Let's by hand take the "derivative" of the babylonian iteration with respect to x.  
Specifically $t' = \frac{dt}{dx}$. This is the old fashioned way of a human writing code.  

In [15]:
function dbabylonian(x; n = 10)
    t = (1 + x) / 2.
    dt = 1 / 2.
    
    for i = 2:n 
        t = (t + x/t) / 2.
        dt = (dt + (t - x * dt) / t^2) / 2.
    end
    dt
end

dbabylonian (generic function with 1 method)

Note: 
$t = \frac{1}{2} \times (t + \frac{x}{t})$  

then $(\frac{dt}{dx})' = \frac{1}{2} \times (t' + \frac{x' \times t - x \times t'}{t^2})$, as $x' = 1$, we get:  
$(\frac{dt}{dx})' = \frac{1}{2} \times (\frac{t' + (t - x \times t')}{t^2})$

See this rewrittent code gets the right answer.  
So the trick is for the computer system to do it for us, and without any loss of speed or convenience.

In [16]:
x= π; dbabylonian(x), .5 / √x

(0.28209479177387814, 0.28209479177387814)

Waht just happened?  
Answer: we created an iteration by hand for t' given our iteration for t, Then we ran the iteration alongside the iteration for t.

In [17]:
babylonian(D((x, 1)))

D((1.7724538509055159, 0.28209479177387814))

How did this work?  
It created the same derivative iteration that we did by hand, using very general rules that are set once and need not be written by hand (and multiple dispatch).  

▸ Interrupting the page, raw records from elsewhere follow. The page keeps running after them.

theorem acqa (g : Guard) (a : Opnd) (mask : Word) : Statement (.acqa g a mask) := fun hw _ => by
  refine decode_fi rfl (by decide) (by decide) a.code_lt (by decide) (by have := mask.isLt; omega) hw fun _ h0 _ h2 _
    h4 h5 => ?_
  simp [rawInstr, rawMatrix, h0, h2, h4, h5]

theorem rela (g : Guard) (mask : Word) : Statement (.rela g mask) := fun hw _ => by
  refine decode_fi rfl (by decide) (by decide) (by decide) (by decide) (by have := mask.isLt; omega) hw fun _ h0 _ _ _
    h4 h5 => ?_
  simp [rawInstr, rawMatrix, h0, h4, h5]

theorem amv (g : Guard) (mode : AmvMode) (spec : Opnd) (tile : Fin 64) (cv : Option (Fin 8)) : Statement
  (.amv g mode spec tile cv) := fun hw _ => by
  cases mode with
  | a2v d =>
    refine decode_fr rfl (by decide) d.code_lt (by decide) spec.code_lt (by decide) (by decide)
      (by have := tile.isLt; have := cvCode_le cv; omega) hw fun _ h0 h1 _ h3 _ h5 _ h7 => ?_
    obtain ⟨m0, m1, m2⟩ : (cvCode cv + 1024 * 0 + 4 * tile.val) / 1024 % 4 = 0 ∧ Sys2Proof.tile
      (cvCode cv + 1024 * 0 + 4 * tile.val) = tile ∧ cvOf (cvCode cv + 1024 * 0 + 4 * tile.val) = cv := amv_mod cv 0
      tile
    simp only [Nat.mul_zero, Nat.add_zero] at m0 m1 m2
    simp [rawInstr, rawMatrix, h0, h1, h3, h5, h7, m0, m1, m2]
  | v2a a =>
    refine decode_fr rfl (by decide) (by decide) a.code_lt spec.code_lt (by decide) (by decide)
      (by have := tile.isLt; have := cvCode_le cv; omega) hw fun _ h0 _ h2 h3 _ h5 _ h7 => ?_
    obtain ⟨m0, m1, m2⟩ : (cvCode cv + 1024 * 1 + 4 * tile.val) / 1024 % 4 = 1 ∧ Sys2Proof.tile
      (cvCode cv + 1024 * 1 + 4 * tile.val) = tile ∧ cvOf (cvCode cv + 1024 * 1 + 4 * tile.val) = cv := amv_mod cv 1
      tile
    simp [rawInstr, rawMatrix, h0, h2, h3, h5, h7, m0, m1, m2]
  | a2c a =>
    refine decode_fr rfl (by decide) (by decide) a.code_lt spec.code_lt (by decide) (by decide)
      (by have := tile.isLt; have := cvCode_le cv; omega) hw fun _ h0 _ h2 h3 _ h5 _ h7 => ?_
    obtain ⟨m0, m1, m2⟩ : (cvCode cv + 1024 * 2 + 4 * tile.val) / 1024 % 4 = 2 ∧ Sys2Proof.tile
      (cvCode cv + 1024 * 2 + 4 * tile.val) = tile ∧ cvOf (cvCode cv + 1024 * 2 + 4 * tile.val) = cv := amv_mod cv 2
      tile
    simp [rawInstr, rawMatrix, h0, h2, h3, h5, h7, m0, m1, m2]
  | c2a a =>
    refine decode_fr rfl (by decide) (by decide) a.code_lt spec.code_lt (by decide) (by decide)
      (by have := tile.isLt; have := cvCode_le cv; omega) hw fun _ h0 _ h2 h3 _ h5 _ h7 => ?_
    obtain ⟨m0, m1, m2⟩ : (cvCode cv + 1024 * 3 + 4 * tile.val) / 1024 % 4 = 3 ∧ Sys2Proof.tile
      (cvCode cv + 1024 * 3 + 4 * tile.val) = tile ∧ cvOf (cvCode cv + 1024 * 3 + 4 * tile.val) = cv := amv_mod cv 3
      tile
    simp [rawInstr, rawMatrix, h0, h2, h3, h5, h7, m0, m1, m2]

theorem tcon8 (g : Guard) (u : Opnd) (m : Opnd) (o : Opnd) (axis : Axis) (tr : Bool) (acc : Bool)
  (cv : Option (Fin 8)) : Statement (.tcon8 g u m o axis tr acc cv) := fun hw _ => by
  refine decode_fr rfl (by decide) (by decide) u.code_lt m.code_lt o.code_lt (by decide)
    (by have := axis.code_lt; have := bit_lt acc; have := bit_lt tr; have := cvCode_le cv; omega) hw fun _ h0 _ h2 h3
    h4 h5 _ h7 => ?_
  obtain ⟨m0, m1, m2, m3⟩ := tcon8_mod cv acc tr axis
  simp [rawInstr, rawMatrix, h0, h2, h3, h4, h5, h7, m0, m1, m2, m3]

theorem rsub (g : Guard) (scope : Scope) (d : Opnd) (a : Opnd) (b : Opnd) (c : Opnd) : Statement
  (.rsub g scope d a b c) := fun hw _ => by
  refine decode_fr rfl (by decide) d.code_lt a.code_lt b.code_lt c.code_lt (by decide)
    (by have := scope.level_lt; omega) hw fun _ h0 h1 h2 h3 h4 h5 _ h7 => ?_
  simp [rawInstr, rawEngine, h0, h1, h2, h3, h4, h5, h7]

theorem cpost (g : Guard) (scope : Scope) (a : Opnd) (b : Opnd) : Statement (.cpost g scope a b) := fun hw _ => by
  refine decode_fr rfl (by decide) (by decide) a.code_lt b.code_lt (by decide) (by decide)
    (by have := scope.level_lt; omega) hw fun _ h0 _ h2 h3 _ h5 _ h7 => ?_
  simp [rawInstr, rawEngine, h0, h2, h3, h5, h7]

theorem ctok (g : Guard) (scope : Scope) (a : Opnd) (b : Opnd) : Statement (.ctok g scope a b) := fun hw _ => by
  refine decode_fr rfl (by decide) (by decide) a.code_lt b.code_lt (by decide) (by decide)
    (by have := scope.level_lt; omega) hw fun _ h0 _ h2 h3 _ h5 _ h7 => ?_
  simp [rawInstr, rawEngine, h0, h2, h3, h5, h7]

theorem abort (g : Guard) (scope : Scope) (a : Opnd) (b : Opnd) : Statement (.abort g scope a b) := fun hw _ => by
  refine decode_fr rfl (by decide) (by decide) a.code_lt b.code_lt (by decide) (by decide)
    (by have := scope.level_lt; omega) hw fun _ h0 _ h2 h3 _ h5 _ h7 => ?_
  simp [rawInstr, rawEngine, h0, h2, h3, h5, h7]

theorem abortRoot (g : Guard) (scope : Scope) (a : Opnd) : Statement (.abortRoot g scope a) := fun hw _ => by
  refine decode_fr rfl (by decide) (by decide) a.code_lt (by decide) (by decide) (by decide)
    (by have := scope.level_lt; omega) hw fun _ h0 _ h2 _ _ h5 _ h7 => ?_
  simp [rawInstr, rawEngine, h0, h2, h5, h7]

theorem mcst (x : MForm) (blk : Bool) (b : Opnd) : Statement (.mcst x blk b) := fun hw _ => by
  refine decode_fm rfl (by decide) b.code_lt (by have := bit_lt blk; omega) hw fun _ h0 h1 h2 h3 => ?_
  simp [rawInstr, rawEngine, h0, h1, h2, h3]

theorem rfence (g : Guard) (scope : Scope) (a : Opnd) : Statement (.rfence g scope a) := fun hw _ => by
  refine decode_fr rfl (by decide) (by decide) a.code_lt (by decide) (by decide) (by decide)
    (by have := scope.level_lt; omega) hw fun _ h0 _ h2 _ _ h5 _ h7 => ?_
  simp [rawInstr, rawEngine, h0, h2, h5, h7]

theorem cdecl (g : Guard) (scope : Scope) (a : Opnd) (b : Opnd) : Statement (.cdecl g scope a b) := fun hw _ => by
  refine decode_fr rfl (by decide) (by decide) a.code_lt b.code_lt (by decide) (by decide)
    (by have := scope.level_lt; omega) hw fun _ h0 _ h2 h3 _ h5 _ h7 => ?_
  simp [rawInstr, rawEngine, h0, h2, h3, h5, h7]

theorem sweep (g : Guard) (scope : Scope) (d : Opnd) (a : Opnd) (b : Opnd) (c : Opnd) : Statement
  (.sweep g scope d a b c) := fun hw _ => by
  refine decode_fr rfl (by decide) d.code_lt a.code_lt b.code_lt c.code_lt (by decide)
    (by have := scope.level_lt; omega) hw fun _ h0 h1 h2 h3 h4 h5 _ h7 => ?_
  simp [rawInstr, rawEngine, h0, h1, h2, h3, h4, h5, h7]

theorem byield (g : Guard) (scope : Scope) (retire : Bool) (a : Opnd) (b : Opnd) (c : Opnd) : Statement
  (.byield g scope retire a b c) := fun hw _ => by
  refine decode_fr rfl (by decide) (by decide) a.code_lt b.code_lt c.code_lt (by decide)
    (by have := scope.level_lt; have := bit_lt retire; omega) hw fun _ h0 _ h2 h3 h4 h5 _ h7 => ?_
  simp [rawInstr, rawEngine, h0, h2, h3, h4, h5, h7]

theorem bwakeNow (g : Guard) (scope : Scope) (a : Opnd) (b : Opnd) : Statement (.bwakeNow g scope a b) := fun hw _ => by
  refine decode_fr rfl (by decide) (by decide) a.code_lt b.code_lt (by decide) (by decide)
    (by have := scope.level_lt; omega) hw fun _ h0 _ h2 h3 _ h5 _ h7 => ?_
  simp [rawInstr, rawEngine, h0, h2, h3, h5, h7]

theorem bwakeNext (g : Guard) (scope : Scope) (a : Opnd) (b : Opnd) : Statement (.bwakeNext g scope a b) := fun hw _
  => by
  refine decode_fr rfl (by decide) (by decide) a.code_lt b.code_lt (by decide) (by decide)
    (by have := scope.level_lt; omega) hw fun _ h0 _ h2 h3 _ h5 _ h7 => ?_
  simp [rawInstr, rawEngine, h0, h2, h3, h5, h7]

theorem bstate (g : Guard) (d : Opnd) (a : Opnd) (b : Opnd) : Statement (.bstate g d a b) := fun hw _ => by
  refine decode_fr rfl (by decide) d.code_lt a.code_lt b.code_lt (by decide) (by decide) (by decide) hw fun _ h0 h1 h2
    h3 _ h5 _ _ => ?_
  simp [rawInstr, rawEngine, h0, h1, h2, h3, h5]

theorem sget (g : Guard) (ty : Ty) (d : Opnd) (n : BitVec 16) : Statement (.sget g ty d n) := fun hw _ => by
  refine decode_fi rfl (by decide) d.code_lt (by decide) ty.code_lt (by have := n.isLt; omega) hw fun _ h0 h1 _ h3 h4
    h5 => ?_
  simp [rawInstr, rawEngine, h0, h1, h3, h4, h5]

theorem sset (g : Guard) (ty : Ty) (a : Opnd) (n : BitVec 16) : Statement (.sset g ty a n) := fun hw _ => by
  refine decode_fi rfl (by decide) (by decide) a.code_lt ty.code_lt (by have := n.isLt; omega) hw fun _ h0 _ h2 h3 h4
    h5 => ?_
  simp [rawInstr, rawEngine, h0, h2, h3, h4, h5]

theorem tret (g : Guard) : Statement (.tret g) := fun hw _ => by
  refine decode_fr rfl (by decide) (by decide) (by decide) (by decide) (by decide) (by decide) (by decide) hw fun _ h0
    _ _ _ _ h5 _ _ => ?_
  simp [rawInstr, rawEngine, h0, h5]

theorem clkrd (g : Guard) (ty : Ty) (d : Opnd) (rt : Bool) : Statement (.clkrd g ty d rt) := fun hw _ => by
  refine decode_fr rfl (by decide) d.code_lt (by decide) (by decide) (by decide) ty.code_lt
    (by have := bit_lt rt; omega) hw fun _ h0 h1 _ _ _ h5 h6 h7 => ?_
  simp [rawInstr, rawEngine, h0, h1, h5, h6, h7]

theorem preempt (g : Guard) (d : Opnd) : Statement (.preempt g d) := fun hw _ => by
  refine decode_fr rfl (by decide) d.code_lt (by decide) (by decide) (by decide) (by decide) (by decide) hw fun _ h0
    h1 _ _ _ h5 _ _ => ?_
  simp [rawInstr, rawEngine, h0, h1, h5]

theorem unassignedOpcode (op : BitVec 8) : Statement (.unassignedOpcode op) := fun hw _ => by
  have h0 : fld op.toNat 0 8 = op.toNat := by have := op.isLt; simp only [fld]; omega
  have h1 : opAssigned op.toNat = false := by simpa [Instr.wf] using hw
  show decodeInstr op.toNat = _
  unfold decodeInstr
  rw [h0, h1, BitVec.ofNat_toNat, BitVec.setWidth_eq]
  rfl

theorem arbitrate (q : Nat) : Statement (.arbitrate q) := fun _ he => absurd rfl he

theorem clauseBoundary (q : Nat) : Statement (.clauseBoundary q) := fun _ he => absurd rfl he

theorem longLatencyResult (warp : Nat) (seq : Nat) (lanes : LaneSet) (level1 : Bool) : Statement
  (.longLatencyResult warp seq lanes level1) := fun _ he => absurd rfl he

theorem atomicReturn (warp : Nat) (seq : Nat) : Statement (.atomicReturn warp seq) := fun _ he => absurd rfl he

theorem registerWindowWriteArrive (warp : Nat) (seq : Nat) (lanes : LaneSet) : Statement
  (.registerWindowWriteArrive warp seq lanes) := fun _ he => absurd rfl he

theorem writePerformed (w : WriteRef) : Statement (.writePerformed w) := fun _ he => absurd rfl he

theorem atomicPerform (warp : Nat) (seq : Nat) : Statement (.atomicPerform warp seq) := fun _ he => absurd rfl he

theorem creditCharge (core : Nat) (offset : Nat) : Statement (.creditCharge core offset) := fun _ he => absurd rfl he

theorem lockRequestArrive (warp : Nat) (seq : Nat) : Statement (.lockRequestArrive warp seq) := fun _ he => absurd rfl
  he

theorem unlockArrive (warp : Nat) (seq : Nat) : Statement (.unlockArrive warp seq) := fun _ he => absurd rfl he

theorem fenceAcknowledge (warp : Nat) (seq : Nat) : Statement (.fenceAcknowledge warp seq) := fun _ he => absurd rfl he

theorem waitMet (warp : Nat) : Statement (.waitMet warp) := fun _ he => absurd rfl he

theorem waitTimeout (warp : Nat) : Statement (.waitTimeout warp) := fun _ he => absurd rfl he

theorem waitMemoryPoll (warp : Nat) : Statement (.waitMemoryPoll warp) := fun _ he => absurd rfl he

theorem ldwAction (warp : Nat) (seq : Nat) : Statement (.ldwAction warp seq) := fun _ he => absurd rfl he

theorem copyGranuleLand (transfer : Nat) (granule : Nat) : Statement (.copyGranuleLand transfer granule) := fun _ he
  => absurd rfl he

theorem windowCopyFault (transfer : Nat) : Statement (.windowCopyFault transfer) := fun _ he => absurd rfl he

theorem pushGranuleLand (transfer : Nat) (granule : Nat) : Statement (.pushGranuleLand transfer granule) := fun _ he
  => absurd rfl he

theorem recordInvalidationComplete (warp : Nat) (seq : Nat) : Statement (.recordInvalidationComplete warp seq) := fun
  _ he => absurd rfl he

theorem matrixOpPerform (core : Nat) (early : List Nat) : Statement (.matrixOpPerform core early) := fun _ he =>
  absurd rfl he

theorem warpEnd (warp : Nat) : Statement (.warpEnd warp) := fun _ he => absurd rfl he

theorem watchdogFire (core : Nat) (ctx : Nat) : Statement (.watchdogFire core ctx) := fun _ he => absurd rfl he

theorem trapEntry (warp : Nat) : Statement (.trapEntry warp) := fun _ he => absurd rfl he

theorem mailboxTakeEntry (m : Nat) : Statement (.mailboxTakeEntry m) := fun _ he => absurd rfl he

theorem dispatchAccept (d : Nat) : Statement (.dispatchAccept d) := fun _ he => absurd rfl he

theorem groupPlace (d : Nat) : Statement (.groupPlace d) := fun _ he => absurd rfl he

theorem dispatchComplete (d : Nat) : Statement (.dispatchComplete d) := fun _ he => absurd rfl he

theorem dispatchKill (d : Nat) : Statement (.dispatchKill d) := fun _ he => absurd rfl he

theorem dispatchReplay (d : Nat) : Statement (.dispatchReplay d) := fun _ he => absurd rfl he

theorem mbtailWrite (p : HostPort) (m : Nat) (value : Word) : Statement (.mbtailWrite p m value) := fun _ he =>
  absurd rfl he

theorem mbctxWrite (p : HostPort) (m : Nat) (upper id : BitVec 16) : Statement (.mbctxWrite p m upper id) := fun _ he =>
  absurd rfl he

theorem mbctlEnable (p : HostPort) (m : Nat) (value : Word) : Statement (.mbctlEnable p m value) := fun _ he =>
  absurd rfl he

theorem mbctlKill (p : HostPort) (m : Nat) (value : Word) : Statement (.mbctlKill p m value) := fun _ he =>
  absurd rfl he

theorem mbctlErrClear (p : HostPort) (m : Nat) (value : Word) : Statement (.mbctlErrClear p m value) := fun _ he =>
  absurd rfl he

theorem ctxidWrite (p : HostPort) (slot : Nat) (value : Word) : Statement (.ctxidWrite p slot value) := fun _ he =>
  absurd rfl he

theorem ctxctlPreq (p : HostPort) (slot : Nat) (value : Word) : Statement (.ctxctlPreq p slot value) := fun _ he =>
  absurd rfl he

theorem preemptSave (slot : Nat) : Statement (.preemptSave slot) := fun _ he => absurd rfl he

**Important** the derivative is substituted before the JIT compiler, and thus efficient compiled code is executed.

## Dual Number Notation

Instead of $D(a, b)$ we can write: $a + b \epsilon$ where $\epsilon$ satisfies $\epsilon^2 = 0$. Some people like to recall imaginary numbers where an $i$ is introduced with $i^2 = -1$. Others like to think of how engineers just fdrop the $O(\epsilon^2)$ terms.  
The four rules are:  
- 1 & 2. $(a + b\epsilon) \pm (c + d\epsilon) = (a + c) \pm (b + d)\epsilon$
- 3. $(a + b\epsilon) \times (c + d\epsilon) = (ac) + (bc + ad)\epsilon$
- 4. $\frac{(a + b\epsilon)}{(c + d\epsilon)} = (\frac{a}{c}) + \frac{(bc - ad)}{d^2}\epsilon$


In [18]:
Base.show(io::IO, x::D) = print(io, x.f[1], " + ", x.f[2], " ϵ")

In [19]:
# Add the last 2 rules to type system

import Base: -, *

# overload: 
-(x::D, y::D) = D(x.f .- y.f)
*(x::D, y::D) = D((x.f[1] * y.f[1], (y.f[1] * x.f[2] + x.f[1] * y.f[2])))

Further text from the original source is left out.